MS. Bodley 851 and the Dissemination of Piers Plowman
(Reprinted, with slight revision, from Hanna’s article “Studies in the Manuscripts of Piers Plowman,” YLS 7 : 1-25.) Rigg and Brewer’s claim for the “Z text” as a pre-1388 version of the poem requires that the quire containing John of Wells’s bookplate be integral with substantial parts of the remainder of the codex. But several features of Bodley 851–separate signature systems, quiring anomalies that result in blank leaves filled in by later hands, wear on external leaves of individual sections, and diverse page formats in the codex–all indicate that the manuscript reflects a community product, compiled through a series of separate acts of production, probably separate in time. Although Rigg and Brewer identify hand X as that of John of Wells, it is more likely that John was hand A, who copied the Latin works included in the codex.

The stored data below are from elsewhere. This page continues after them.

-- ==== Sys2Proof/Certificates/Slice0/Obligations.lean ====
section
/-!
DEFINITION. The statements about the machine: what its commands do, where they complete and what they leave alone.
-/
open Sys2Proof Sys2Proof.Machine

/-! ### The machine -/

/-- The step runs the command at the front of the queue: `exec` of it, on the state with the queue's rest.
The model's own readings and choices in it: the log entries 1 and 10. -/
def Obligations.StepRunsFrontCommand : Prop :=
  ∀ (i : Instr) (q : List Instr) (s : State), step { s with pending := i :: q } = exec i { s with pending := q }

/-- With no command waiting the step lets one tick of the compute clock pass: the model's choice (log entry 1). The CTC
counts it while the compute clocks run (the spec's section "Counting time"), and no stored byte is touched while no unit has
work of its own under way. -/
def Obligations.IdleStepTicks : Prop :=
  ∀ (s : State), s.pending = [] →
    ∃ t, step s = .next t ∧ t.pending = [] ∧
      (s.clk.runs = true → quiet s = true → t.ctc = s.ctc + 1 ∧ SameMemory s t ∧ t.par = s.par) ∧
      (s.clk.runs = false → t.ctc = s.ctc ∧ SameMemory s t ∧ t.par = s.par)

/-- Every step keeps stored bytes and stored poison in their canonical form, from whatever state has it. -/
def Obligations.StepKeepsStoresCanonical : Prop :=
  ∀ (s t : State), StoresWf s → step s = .next t → StoresWf t

/-- No command changes the queue it was taken from. -/
def Obligations.CommandsLeaveQueue : Prop :=
  ∀ (i : Instr) (s t : State), exec i s = .next t → t.pending = s.pending

/-- At reset the CTC is 0, every parameter reads its default, no domain holds anything, no core belongs to one, no record
is in the log and no command, packet, stream, session or transfer is under way; stored bytes and stored poison have their
canonical form, every byte of memory reads 0 and no byte is poisoned, as the model reads R308 (log entry 3). -/
def Obligations.ResetValues : Prop :=
  State.reset.ctc = 0 ∧ (∀ k, getP State.reset k = paramDefault k) ∧ getP State.reset (pk 0x0E00 2) = 0 ∧
    (∀ d, (getD State.reset d).st = .empty ∧ (getD State.reset d).dcc = 0) ∧
    (∀ c, (getE State.reset c).domF = none ∧ (getE State.reset c).domB = none ∧ (getC State.reset c).dom = none) ∧
    State.reset.raised = [] ∧ State.reset.pending = [] ∧ State.reset.xfers = [] ∧ State.reset.packets = [] ∧
    State.reset.streams = [] ∧ State.reset.beats = [] ∧ State.reset.halts = [] ∧ State.reset.spp.slots = [] ∧
    StoresWf State.reset ∧ ∀ a, readByte State.reset a = 0 ∧ poisoned State.reset a = false

/-! ### Faults -/

/-- A fault of a domain that is LOADING, RUNNING or PAGE_HALT is raised; of a domain in any other state it writes no
record and increments error.suppressed, nothing else. No FAULT message takes a domain of another state to FAULTED (R223).
The model's own readings and choices in it: the log entry 56. -/
def Obligations.FaultsOnlyInFaultableStates : Prop :=
  (∀ (s : State) (r : Raised) (d : Nat), r.dom = some d →
    ((getD s d).st = .loading ∨ (getD s d).st = .running ∨ (getD s d).st = .pageHalt →
      raise s r = { s with raised := s.raised ++ [r] }) ∧
    (¬ ((getD s d).st = .loading ∨ (getD s d).st = .running ∨ (getD s d).st = .pageHalt) →
      raise s r = incP s (pk 0x0E10 4) 1)) ∧
  (∀ (s t : State) (d e : Nat), exec (.fault d) s = .next t → (getD t e).st = .faulted → (getD s e).st ≠ .faulted →
    (getD s e).st = .loading ∨ (getD s e).st = .running ∨ (getD s e).st = .pageHalt)

/-! ### Number formats -/

/-- E8M0 scales: 00h to FEh encode 2^(v − 127), from 2^−127 to 2^127, FFh encodes NaN; none is zero, negative or an
infinity (R40). -/
def Obligations.E8m0Scales : Prop :=
  (∀ v : Nat, v ≤ 0xFE → e8m0 v = .fin false 1 ((v : Int) - 127)) ∧ e8m0 0xFF = .nan ∧
    e8m0 0 = .fin false 1 (-127) ∧ e8m0 0xFE = .fin false 1 127 ∧
    (∀ v : Nat, v ≤ 0xFF → (e8m0 v).isZero = false ∧ (e8m0 v).neg = false ∧ (e8m0 v).isInf = false)

/-- INT8, INT4 and INT2 elements are the two's complement integers of their packed bits, in their ranges (R36), and BIN
elements are +1 and −1, eight to a byte (R39). The byte and the place of the bits in it are those of R31. -/
def Obligations.IntegerElements : Prop :=
  ∀ (rd : Nat → Byte) (i j : Nat), i < 64 → j < 64 →
    decodeAt 0x09 rd i j = intFV (rd (64 * i + j)).toInt ∧
    decodeAt 0x0A rd i j =
      intFV (((rd (32 * i + j / 2)).toNat >>> (4 * (j % 2)) % 16 : Nat) - if bit (rd (32 * i + j / 2)).toNat (4 * (j % 2) + 3) then 16 else 0) ∧
    decodeAt 0x0B rd i j =
      intFV (((rd (16 * i + j / 4)).toNat >>> (2 * (j % 4)) % 4 : Nat) - if bit (rd (16 * i + j / 4)).toNat (2 * (j % 4) + 1) then 4 else 0) ∧
    decodeAt 0x0D rd i j = (if bit (rd (8 * i + j / 8)).toNat (j % 8) then .fin true 1 0 else .fin false 1 0)

/-- A TERN byte holds five trits as the sum of the digits t + 1 times 3^j, from 0 to 242, and gives them back; trit j of
byte i of a row is its element 5i + j; five zero trits make 121 (R37). -/
def Obligations.TernBytes : Prop :=
  (∀ t : List Int, t.length = 5 → (∀ x ∈ t, x = -1 ∨ x = 0 ∨ x = 1) →
    tritByte (t.map fun x => (x + 1).toNat) =
      (t.getD 0 0 + 1).toNat + (t.getD 1 0 + 1).toNat * 3 + (t.getD 2 0 + 1).toNat * 9 + (t.getD 3 0 + 1).toNat * 27 +
        (t.getD 4 0 + 1).toNat * 81 ∧
    tritByte (t.map fun x => (x + 1).toNat) ≤ 242 ∧
    ∀ j, j < 5 → tritOf (tritByte (t.map fun x => (x + 1).toNat)) j = t.getD j 0) ∧
  (∀ b, b ≤ 242 → tritByte ((List.range 5).map fun j => (tritOf b j + 1).toNat) = b) ∧
  tritByte [1, 1, 1, 1, 1] = 121 ∧
  (∀ (rd : Nat → Byte) (r i j : Nat), r < 64 → j < 5 → 5 * i + j < 64 →
    decodeAt 0x0C rd r (5 * i + j) = intFV (tritOf (rd (13 * r + i)).toNat j))

/-- An FP20 element is decoded from bits [31:12] of its container, bits [11:0] ignored, except that exponent bits FFh with
any of bits [22:0] set are a NaN; the container is little-endian in the image, and a conversion to FP20 writes its bits
[11:0] as zero (R35). -/
def Obligations.Fp20Containers : Prop :=
  (∀ n, n < 2 ^ 32 → eltValue 0x01 n =
    if n / 2 ^ 23 % 2 ^ 8 = 0xFF ∧ n % 2 ^ 23 ≠ 0 then .nan else f32Of (n - n % 2 ^ 12)) ∧
  (∀ (rd : Nat → Byte) (i j : Nat), decodeAt 0x01 rd i j =
    eltValue 0x01 (leNat ((List.range 4).map fun k => rd (4 * (64 * i + j) + k)))) ∧
  (∀ (mode : RMode) (x : FV), (convElt 0x01 mode x).code % 2 ^ 12 = 0)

Hand X was probably a later scribe at Ramsey who extended the Wells booklet with a new one containing Piers Z, which derived from an offbeat neighborhood archetype of the A text. Rigg and Brewer contend that Z’s substantial agreement with B against A represents WL’s reassertion of original readings in B rather than B contamination in Z, since “there were presumably more A MSS around at the time” to exert contaminating influence. But the A version, a coterie text, had only minimal circulation before 1425.
Hanna, Pursuing History (no. 19). 195-202.